Work to be completed: Repeat word for word the opening stretch of the entries, from the first line through the line containing "R347, R352) and".

Collected data entries:
-- ==== Sys2Proof/WellFormed.lean ====
section
/-!
DEFINITION. Which commands are well formed: each operand names a thing that some variant has (R1, R2, R264, R265, R279, R312,
R347, R352) and lies within the width the spec gives it. The meanings do not rely on it: what the part does with a request
that names more is the spec's to say, and is in the meaning.
-/

namespace Sys2Proof

/-- A logical tile number: at most 192 tiles are enabled (R1, R56). -/
def tileOk (l : Nat) : Bool := decide (l < 192)

/-- A physical tile number (R2). -/
def physOk (p : Nat) : Bool := decide (p < 192)

/-- An optical port (R1). -/
def portOk (k : Nat) : Bool := decide (k < 32)

/-- A value of 32 bits. -/
def word32 (v : Nat) : Bool := decide (v < 2 ^ 32)

/-- A rack and a package number (R279). -/
def idOk (rack package : Nat) : Bool := decide (rack < 64) && decide (package < 64)

/-- A BAR of the function (R308). -/
def barOk (bar : Nat) : Bool := [0, 2, 4].contains bar

/-- The fields of a header lie within their widths, and a payload byte count is that of LENGTH (R279). -/
def packetOk (q : Packet) : Bool :=
  decide (q.op < 16) && decide (q.channel < 4) && idOk q.dstRack q.dstPackage && idOk q.srcRack q.srcPackage &&
    decide (q.srcTile < 256) && decide (q.length ≤ 256) && decide (q.payload.length = q.length) && decide (q.hops < 64) &&
    decide (q.addr < 2 ^ 48) && decide (q.flag < 1024) && decide (q.reserved < 64) && word32 q.addend &&
    decide (q.kslice < 2 ^ 16) && decide (q.e2eSeq < 2 ^ 16) && decide (q.status < 256) && decide (q.linkSeq < 4096) &&
    decide (q.ackSeq < 4096) && decide (q.creditChannel < 4) && decide (q.creditCount < 64) && word32 q.hcrc

/-- A block behind an isolation wrapper (R374). -/
def blockOk (b : Block) : Bool :=
  match b with
  | .tile p => physOk p
  | .stack i => decide (i < 8)
  | .segment d c => decide (d < 2) && decide (c < 12)
  | .laneGroup g => decide (g < 8)
  | .port k => portOk k
  | .core c => decide (c < 8)
  | .network d => decide (d < 2)
  | .hostPort => true
  | .ecatController => true

/-- A clock domain (R372). -/
def domainOk (x : Domain) : Bool :=
  match x with
  | .tile p => physOk p
  | .segment d c => decide (d < 2) && decide (c < 12)
  | .cnSn d => decide (d < 2)
  | .hbmController i => decide (i < 8)
  | .hbmPhy i => decide (i < 8)
  | .opticalTx k => portOk k
  | .opticalRx k => portOk k
  | .bridge d => decide (d < 2)
  | .pcie i => decide (i < 2)
  | .ecat => true
  | .control => true
  | .timebase => true
  | .security => true

/-- A read of the part at the host (R322). -/
def readOk (r : HostRead) : Bool :=
  match r with
  | .ring k => decide (k < 8)
  | .moveOf l => tileOk l
  | .command => true

/-- A dictionary access. -/
def accessOk (a : Access) : Bool := decide (a.index < 2 ^ 16) && decide (a.sub < 2 ^ 8)

/-- What CONTROL carries. -/
def controlOk (m : ControlMsg) : Bool :=
  match m with
  | .identity r q role _ => idOk r q && decide (role < 256)
  | .spareSwitch lane => decide (lane < 8)
  | .stepRecord r q step _ _ => idOk r q && word32 step

/-- A field of the configuration space: its BAR has a register. -/
def configOk (a : ConfigAccess) : Bool :=
  (match a.field with
    | .bar n => barOk n
    | _ => true) &&
  (match a.write with
    | some v => word32 v
    | none => true)

/-- A register write, or another access to the part's own registers. -/
def targetOk (t : RegTarget) : Bool :=
  match t with
  | .sdo a _ => accessOk a
  | .bar b _ size v => barOk b && decide (size ≤ 4096) && decide (v < 2 ^ (8 * size))
  | .siiRead word => decide (word < 2 ^ 16)
  | .linkUp port => decide (port < 2)
  | .inputsRead => true
  | .trst _ => true
  | .sramUpset addr _ => decide (addr < 2 ^ 23)
  | .window offset value => decide (offset < 2 ^ 16) && word32 value
  | .windowRead offset => decide (offset < 2 ^ 16)
  | .debug op => match op with
    | .halt c => decide (c < 8)
    | .resume c => decide (c < 8)
    | .read a n => decide (a + n ≤ 2 ^ 23)
    | .write a d => decide (a + d.length ≤ 2 ^ 23)
  | .config a => configOk a

/-- The findings of a self-test name things that a variant has. -/
def findingOk (f : BistFinding) : Bool :=
  f.failedTiles.all physOk && f.failedCores.all (fun c => decide (c < 8)) && f.failedStacks.all (fun i => decide (i < 8)) &&
    f.failedGroups.all (fun g => decide (g < 8)) && f.failedSegments.all (fun g => decide (g < 24)) &&
    f.failedPorts.all portOk && decide (f.vddCore.length = f.clockOk.length)

/-- A command whose operands are in range. -/
def Instr.wf (i : Instr) : Bool :=
  match i with
  | .sync0 _ dcTime => decide (dcTime < 2 ^ 64)
  | .processDataUpdate _ _ => true
  | .advPulse _ _ => true
  | .advSilence _ => true
  | .slate _ _ => true
  | .earlyClose _ => true
  | .selfSlate _ => true
  | .randomTableFillDone phys => physOk phys
  | .reelPlacement _ => true
  | .dailiesSwitch _ => true
  | .cueFire _ => true
  | .streamFetch tile => tileOk tile
  | .move tile _ => tileOk tile
  | .fold tile _ => tileOk tile
  | .mma tile => tileOk tile
  | .smma tile => tileOk tile
  | .runFormation tile => tileOk tile
  | .runComplete tile _ => tileOk tile
  | .drainConvert tile _ => tileOk tile
  | .drainBias tile _ => tileOk tile
  | .drainReluDerivative tile _ => tileOk tile
  | .drainGeluDerivative tile _ => tileOk tile
  | .drainSiluDerivative tile _ => tileOk tile
  | .drainAdamw tile _ => tileOk tile
  | .drainSgdMomentum tile _ => tileOk tile
  | .add tile _ => tileOk tile
  | .mul tile _ => tileOk tile
  | .fma tile _ => tileOk tile
  | .affine tile _ => tileOk tile
  | .relu tile _ => tileOk tile
  | .gelu tile _ => tileOk tile
  | .silu tile _ => tileOk tile
  | .softmax tile _ => tileOk tile
  | .sum tile _ => tileOk tile
  | .amax tile _ => tileOk tile
  | .topk tile _ => tileOk tile
  | .layernorm tile _ => tileOk tile
  | .rmsnorm tile _ => tileOk tile
  | .quantise tile _ => tileOk tile
  | .sample tile _ => tileOk tile
  | .gather tile _ => tileOk tile
  | .scatterAdd tile _ => tileOk tile
  | .predict tile _ => tileOk tile
  | .predictAudit tile _ => tileOk tile
  | .trim tile _ => tileOk tile
  | .tipin tile _ => tileOk tile
  | .scan tile _ => tileOk tile
  | .check tile _ => tileOk tile
  | .routeSelect tile _ => tileOk tile
  | .routeDispatch tile _ => tileOk tile
  | .routeCombine tile _ => tileOk tile
  | .randRaw tile _ => tileOk tile
  | .randUniform tile _ => tileOk tile
  | .randBernoulli tile _ => tileOk tile
  | .randNormal tile _ => tileOk tile
  | .signalAdd tile _ => tileOk tile
  | .remoteSignal tile _ => tileOk tile
  | .remoteFence tile _ => tileOk tile
  | .armCue tile _ => tileOk tile
  | .wait tile _ => tileOk tile
  | .waitTimeout tile _ => tileOk tile
  | .snFlagAdd die => decide (die < 2)
  | .put tile _ => tileOk tile
  | .putWithSignal tile _ => tileOk tile
  | .get tile _ => tileOk tile
  | .acc tile _ => tileOk tile
  | .replayInPlace tile => tileOk tile
  | .packetPut port pkt => portOk port && packetOk pkt
  | .packetPutSignal port pkt => portOk port && packetOk pkt
  | .packetGetReq port pkt => portOk port && packetOk pkt
  | .packetSignal port pkt => portOk port && packetOk pkt
  | .packetAcc port pkt => portOk port && packetOk pkt
  | .packetResponse port pkt => portOk port && packetOk pkt
  | .packetGetData port pkt => portOk port && packetOk pkt
  | .packetControl port pkt msg => portOk port && packetOk pkt && controlOk msg
  | .packetIdle port pkt => portOk port && packetOk pkt
  | .packetCorrupt port => portOk port
  | .roundCombine tile => tileOk tile
  | .reorderHoldExpiry _ src => idOk src.rack src.package && decide (src.tile < 256) && decide (src.channel < 4)
  | .remoteTimeout _ tile => tileOk tile
  | .reissue _ tile => tileOk tile
  | .wavelengthFail port lane => portOk port && decide (lane ≤ 8)
  | .peerSilence _ port => portOk port
  | .laserLow _ input => decide (input < 4)
  | .laserRestored _ input => decide (input < 4)
  | .bringupRetry _ port => portOk port
  | .fabricUpTimeout _ => true
  | .stepFinal => true
  | .stepRecordLapse _ rack package => idOk rack package
  | .skipVerdict => true
  | .patrolScrub burst => decide (burst < 2 ^ 35)
  | .stackLost stack => decide (stack < 8)
  | .segmentFailed die column => decide (die < 2) && decide (column < 12)
  | .bridgeLaneFail group direction => decide (group < 8) && decide (direction < 2)
  | .arbCommit _ value => word32 value
  | .arbCommitInstant _ => true
  | .blockFence block => blockOk block
  | .sequencerStall _ phys => physOk phys
  | .cnRequestTimeout _ block => blockOk block
  | .blockSelfTestDone block _ => blockOk block
  | .coreWatchdogExpiry core => decide (core < 8)
  | .deviceWatchdogExpiry _ => true
  | .raise source => decide (source < 512)
  | .coalesceTimeRelease _ group => decide (group < 16)
  | .pendClear group bits => decide (group < 16) && word32 bits
  | .eoi core => decide (core < 8)
  | .hostEventsClear _ group bits => decide (group < 16) && word32 bits
  | .msixUnmask which => match which with
    | .vector v => decide (v < 64)
    | .function => true
  | .configRequest => true
  | .functionLevelReset _ => true
  | .d3hotEntry => true
  | .d0Return => true
  | .linkDegrade width => [1, 2, 4, 8, 16].contains width
  | .malformedTlp => true
  | .poisonedWrite => true
  | .unexpectedCompletion => true
  | .completionTimeout read => readOk read
  | .bar2Read _ size => decide (size ≤ 4096)
  | .bar2Write _ data => decide (data.length ≤ 4096)
  | .ingestTailWrite ring value => decide (ring < 8) && word32 value
  | .ingestEnableWrite ring _ => decide (ring < 8)
  | .ingestDescriptor ring _ => decide (ring < 8)
  | .ingestComplete ring _ => decide (ring < 8)
  | .answerPublish _ => true
  | .loadReel => true
  | .saveContext => true
  | .restoreContext => true
  | .writeFirmware _ => true
  | .attest => true
  | .bootOtherOnce => true
  | .doorbell tag => word32 tag
  | .registerWrite target => targetOk target
  | .takeControlWrite _ value => decide (value < 2 ^ 8)
  | .combinationModeWrite _ value => decide (value < 2 ^ 8)
  | .positionSourceWrite _ value => decide (value < 2 ^ 8)
  | .tableLoad _ => true
  | .tableClear _ => true
  | .tableEntryWrite _ _ value => decide (value < 2 ^ 64)
  | .fabricIdentityWrite _ index sub value => decide (index < 2 ^ 16) && decide (sub < 2 ^ 8) && word32 value
  | .duplexSizeWrite _ value => word32 value
  | .resetCommand _ value => word32 value
  | .dictionaryResetStart _ => true
  | .causeHistoryClear _ value => word32 value
  | .enterStandby _ => true
  | .standbyEntry _ => true
  | .leaveStandby _ => true
  | .standbyExit _ => true
  | .compactNow _ => true
  | .journalErase _ => true
  | .clearUser _ value => word32 value
  | .journalRecordDurable _ _ => true
  | .compaction _ _ => true
  | .regionEraseDone _ => true
  | .journalRestore _ => true
  | .sdoDownloadSegment _ _ => true
  | .sdoInformation req => match req with
    | .objectList => true
    | .object i => decide (i < 2 ^ 16)
    | .entry i j => decide (i < 2 ^ 16) && decide (j < 2 ^ 8)
  | .sdoBlockTransfer => true
  | .unsupportedMailbox _ => true
  | .initToPreop m => [m.sm0, m.sm0Len, m.sm1, m.sm1Len].all (fun x => decide (x < 2 ^ 16))
  | .preopToSafeop sm2Len sm3Len c => decide (sm2Len < 2 ^ 16) && decide (sm3Len < 2 ^ 16) && decide (c.sm2 < 2 ^ 16) && decide (c.sm3 < 2 ^ 16) && word32 c.sync0Ns &&
    word32 c.sync1Ns
  | .safeopToOp => true
  | .initToBoot => true
  | .alStateFall target => [1, 2, 4].contains target
  | .syncError _ => true
  | .sm2Watchdog _ => true
  | .foeWrite _ password => word32 password
  | .foeData _ _ _ => true
  | .foeRead => true
  | .siiWrite word value => decide (word < 2 ^ 16) && decide (value < 2 ^ 16)
  | .pwrGoodFall _ => true
  | .pwrGoodRise _ => true
  | .rstNAssert _ => true
  | .rstNRise _ => true
  | .perstNAssert _ => true
  | .perstNRise _ => true
  | .cfgSenseSample _ _ => true
  | .clockGood _ domain => domainOk domain
  | .clockGoodTimeout _ domain => domainOk domain
  | .bootVerify _ => true
  | .bistComplete _ found => findingOk found
  | .tempSample _ raw => decide (16 ≤ raw.length) && decide (raw.length ≤ 24) && raw.all (fun x => decide (x < 2 ^ 16))
  | .thermalRelease _ raw => decide (16 ≤ raw.length) && decide (raw.length ≤ 24) && raw.all (fun x => decide (x < 2 ^ 16))
  | .blockIdle block => blockOk block
  | .extest => true
  | .idcode => true
  | .samplePreload => true
  | .dbgChallenge => true
  | .dbgResponse level _ _ _ => decide (level < 2 ^ 8)
  | .dbgStatus => true
  | .scanEnable _ => true
  | .bypass code => decide (code < 2 ^ 8)
  | .hostCommandComplete => true
  | .tableLoadComplete => true
  | .sdoUpload _ index sub => decide (index < 2 ^ 16) && decide (sub < 2 ^ 8)
  | .barRead bar _ size => barOk bar && decide (size ≤ 4096)
  | .errorCompletion read => readOk read
  | .alwaysOnSupplyLoss => true
  | .coreUncorrectableError core => decide (core < 8)
  | .sync0Absence _ => true

end Sys2Proof
end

Solved problem:
-- ==== Sys2Proof/WellFormed.lean ====
section
/-!
DEFINITION. Which commands are well formed: each operand names a thing that some variant has (R1, R2, R264, R265, R279, R312,
R347, R352) and lies within the width the spec gives it. The meanings do not rely on it: what the part does with a request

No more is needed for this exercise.